B. L’office du juge national quant à l’appréciation de la sélectivité
La Cour précise que l’aide peut être sélective même lorsqu’elle concerne l’intégralité d’un secteur économique comme celui du crédit. Le décret de 2001 prévoit que les établissements financiers mettent en œuvre le dispositif et bénéficient exclusivement de la garantie publique. La circonstance que la mesure profite indirectement à certains ménages modestes ne remet pas en cause le caractère sélectif de l’avantage. Le juge national doit toutefois vérifier si des modifications législatives ultérieures ont étendu cette garantie à d’autres catégories d’opérateurs économiques. La Cour invite ainsi la juridiction de renvoi à « apprécier plus particulièrement le caractère sélectif d’une telle garantie » au regard des faits. Cette recherche factuelle conditionne la qualification définitive de la mesure comme aide d’État soumise aux règles du droit de l’Union. La reconnaissance du caractère d’aide d’État impose de déterminer le régime juridique applicable à la mesure selon sa date de création.
II. Le régime de l’aide nouvelle et ses conséquences
Le non-respect des obligations procédurales lors de l’adhésion d’un nouvel État membre entraîne l’illégalité de la mesure et son éventuelle récupération.
A. L’obligation de notification préalable et le constat d’illégalité
La Cour distingue les aides existantes des aides nouvelles en se référant aux conditions strictes fixées par l’acte d’adhésion. Les mesures mises à exécution après le 10 décembre 1994 et non énumérées dans l’acte d’adhésion constituent des aides nouvelles. La garantie litigieuse n’a pas fait l’objet d’un examen par la Commission européenne dans le cadre de la procédure de transition. Elle doit donc être considérée comme une aide nouvelle soumise à l’obligation de notification prévue à l’article 108 du traité. Le juge rappelle qu’une « mesure d’aide mise à exécution en méconnaissance des obligations découlant de l’article 108, paragraphe 3, TFUE est illégale ». L’omission de cette formalité prive l’État de la possibilité de mettre régulièrement en œuvre son régime de garantie des prêts. L’illégalité constatée par le juge national emporte des conséquences rigoureuses pour les bénéficiaires de l’avantage financier octroyé par l’État.

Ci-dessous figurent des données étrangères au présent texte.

/-- Whether a class and operation are accepted from a path (R368, R373, R377, R482). -/
def pathOk (s : State) (o : Order) (cls op : Nat) : Bool :=
  match o.path with
  | .pcie ep _ => isActive s ep || !(cls == 1 || cls == 2 || cls == 5 || (cls == 6 && op == 3))
  | .net _ => (cls == 1 && decide (op < 0x0E)) || cls == 2 || (cls == 3 && (op == 1 || op == 2 || op == 5))
  | .can => (cls == 1 && ((op == 1 && bodyN o 0 1 == 4) || (op == 2 && joyIds.contains (bodyN o 0 4))))
      || (cls == 2 && (op == 1 || op == 4 || op == 5))

/-- Whether the expert level is open (R378). -/
def expertOpen (s : State) : Bool := getF s Reg.UPD_LCS_state == 3 || s.auth.expert.isSome

/-- Whether a station is enabled (R369). -/
def stationEn (s : State) (st : Nat) : Bool := bit (getF s Reg.HRI_AUTH_CFG_sten) st

/-- Whether a station may give an order (R370, R371, R376, R378, R482), enabled as it is. -/
def mayOrder (s : State) (st cls op : Nat) : Bool :=
  match cls with
  | 1 => if within 0x0E 0x11 op then s.auth.holder.isNone || s.auth.holder == some st
    else s.auth.holder == some st || (s.auth.xfer.map (·.dest)) == some st
  | 2 => op == 1 || s.auth.holder == some st
  | 5 => s.auth.holder.isNone || s.auth.holder == some st
  | 7 => getF s Reg.UPD_LCS_state == 3 || s.auth.holder == some st
  | _ => true

/-- The completion ring of a submission ring is full, so that the ring is not served (R358). -/
def answersFull (s : State) (ep : Lane) (n : Nat) : Bool :=
  let c := getF s (Reg.HRI_RGn_CFG_cring n) ep
  ringOn s ep c && (ringFull s ep c || !(ringSt s ep c).waitQ.isEmpty)

/-- Whether a submission ring has a descriptor that is not yet fetched. -/
def hasDescr (s : State) (ep : Lane) (n : Nat) : Bool :=
  ringOn s ep n && getF s (Reg.HRI_RGn_CFG_kind n) ep == 0
    && getF s (Reg.HRI_RGn_PTR_idx n) ep != getF s (Reg.HRI_RGn_HOST_idx n) ep

/-- The submission ring whose turn it is (R358): round-robin, from the one after the ring served last. -/
def nextRing (s : State) (ep : Lane) : Option Nat :=
  ((List.range 64).map (fun i => ((s.lane ep).hri.turn + i) % 64)).find? (fun n => hasDescr s ep n && !answersFull s ep n)

/-- A descriptor that reaches the module: its completion information, and the state with it taken from its ring or datagram. The rings are
served in turn; a submission ring whose completion ring is full is STALLED and not served (R358); where there is no descriptor to
take, none. -/
def arrive (o : Order) (s : State) : Option OrdInfo × State :=
  let mk (st idx : Nat) (t : Time) (port : Nat) : OrdInfo := ⟨o.path, o.cls, o.tag, o.flags.getLsbD 0, idx, t, st, port⟩
  if getF s Reg.UPD_LCS_state == 4 then (none, s)
  else
    match o.path with
    | .pcie ep n =>
      let i := getF s (Reg.HRI_RGn_PTR_idx n) ep
      if shut s ep || !hasDescr s ep n then (none, s)
      else if answersFull s ep n then (none, setF (Reg.HRI_RGn_STAT_state n) 2 ep s)
      else if nextRing s ep ≠ some n then (none, s)
      else
        (some (mk (getF s Reg.HRI_EP_CFG_station ep) i s.now (getF s (Reg.HRI_RGn_CFG_cring n) ep)),
         setF (Reg.HRI_RGn_STAT_state n) 1 ep (setF (Reg.HRI_RGn_PTR_idx n) ((i + 1) % ringSize s ep n) ep
           (onLane ep (fun a => { a with hri := { a.hri with turn := (n + 1) % 64 } }) s)))
    | .net st =>
      match s.netPend.find? (fun p => p.1 == st && decide (0 < p.2.1)), active s with
      | some p, some _ =>
        (some (mk st 0 p.2.2.1 p.2.2.2),
         { s with netPend := (s.netPend.map (fun q => if q = p then (q.1, q.2.1 - 1, q.2.2) else q)).filter
                    (fun q => decide (0 < q.2.1)) })
      | _, _ => (none, s)
    | .can => if (active s).isSome then (some (mk 7 0 s.now 0), s) else (none, s)

/-- The lane whose endpoint counts a descriptor of a path. -/
def orderLane (s : State) : Path → Lane
  | .pcie ep _ => ep
  | _ => timeLane s

/-- Count a descriptor or datagram rejected for format or source (R363, R384). -/
def countReject (l : Lane) (s : State) : State := sysStat Reg.HRI_SYS_STAT_reject l (incF Reg.HRI_CNT_reject l s)

/-- A sign of life of a station (R372). -/
def signOfLife (st : Nat) (s : State) : State :=
  if s.auth.holder = some st then { s with auth := { s.auth with lastSign := s.now } } else s

/-- The first failing check of path, life cycle, level and authority (R363); `lcBad` says whether the operation is configuration
refused while Operational. -/
def rightErr (s : State) (o : Order) (st cls op : Nat) (lcBad : Bool) : Option Nat :=
  if !pathOk s o cls op then some Code.ROLE
  else if lcBad && getF s Reg.UPD_LCS_state == 2 then some Code.LIFECYCLE
  else if cls == 7 && !expertOpen s then some Code.EXPERT
  else if !stationEn s st || !mayOrder s st cls op then some Code.CONFLICT
  else none

/-- Answer a descriptor with the reply of its operation. -/
def answer (info : OrdInfo) (r : State × Reply) : State :=
  match r.2 with
  | .done code detail res buf => complete info code detail 0#64 res buf r.1
  | .later => sweep r.1

/-- Whether a reply is an acceptance. -/
def Reply.good : Reply → Bool
  | .done c _ _ _ => c == 0
  | .later => true

/-- Event JX_CPLFAIL for a descriptor key field at an offset of the descriptor (R16, R530). -/
def pairFail (s : State) (off : Nat) : State := raise (hriSrc s) Ev.JX_CPLFAIL (1 + 2 ^ 32 * off) s

/-- The failures of format or path (R363): they count in HRI_CNT.reject. -/
def isReject (c : Nat) : Bool := [Code.BADPAIR, Code.BADCRC, Code.BADCLASS, Code.ROLE].contains c

/-- Answer a descriptor on a path; a failure of format or path is counted as a reject. -/
def answerAt (l : Lane) (info : OrdInfo) (r : State × Reply) : State :=
  answer info (match r.2 with
    | .done c _ _ _ => (when (isReject c) (countReject l) r.1, r.2)
    | .later => r)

B. L’impératif de récupération et l’absence de recours des bénéficiaires
Les juridictions nationales doivent tirer toutes les conséquences de la violation du droit de l’Union en ordonnant le recouvrement des aides. L’objectif principal de la récupération est d’éliminer la distorsion de concurrence en rétablissant la situation antérieure au versement du soutien. La Cour affirme que les bénéficiaires d’une aide illégale ne peuvent invoquer une confiance légitime dans la régularité du dispositif. Un opérateur économique diligent doit normalement s’assurer que la procédure de notification à la Commission européenne a été correctement respectée. Le juge souligne ainsi que les établissements de crédit « ne disposent pas de voie de recours conformément au droit de l’Union ». L’éventuelle compatibilité ultérieure de l’aide avec le marché intérieur ne régularise pas rétroactivement l’absence de notification initiale par l’État. La protection des droits des tiers et l’effet utile du contrôle des aides imposent ainsi une application stricte de ces sanctions.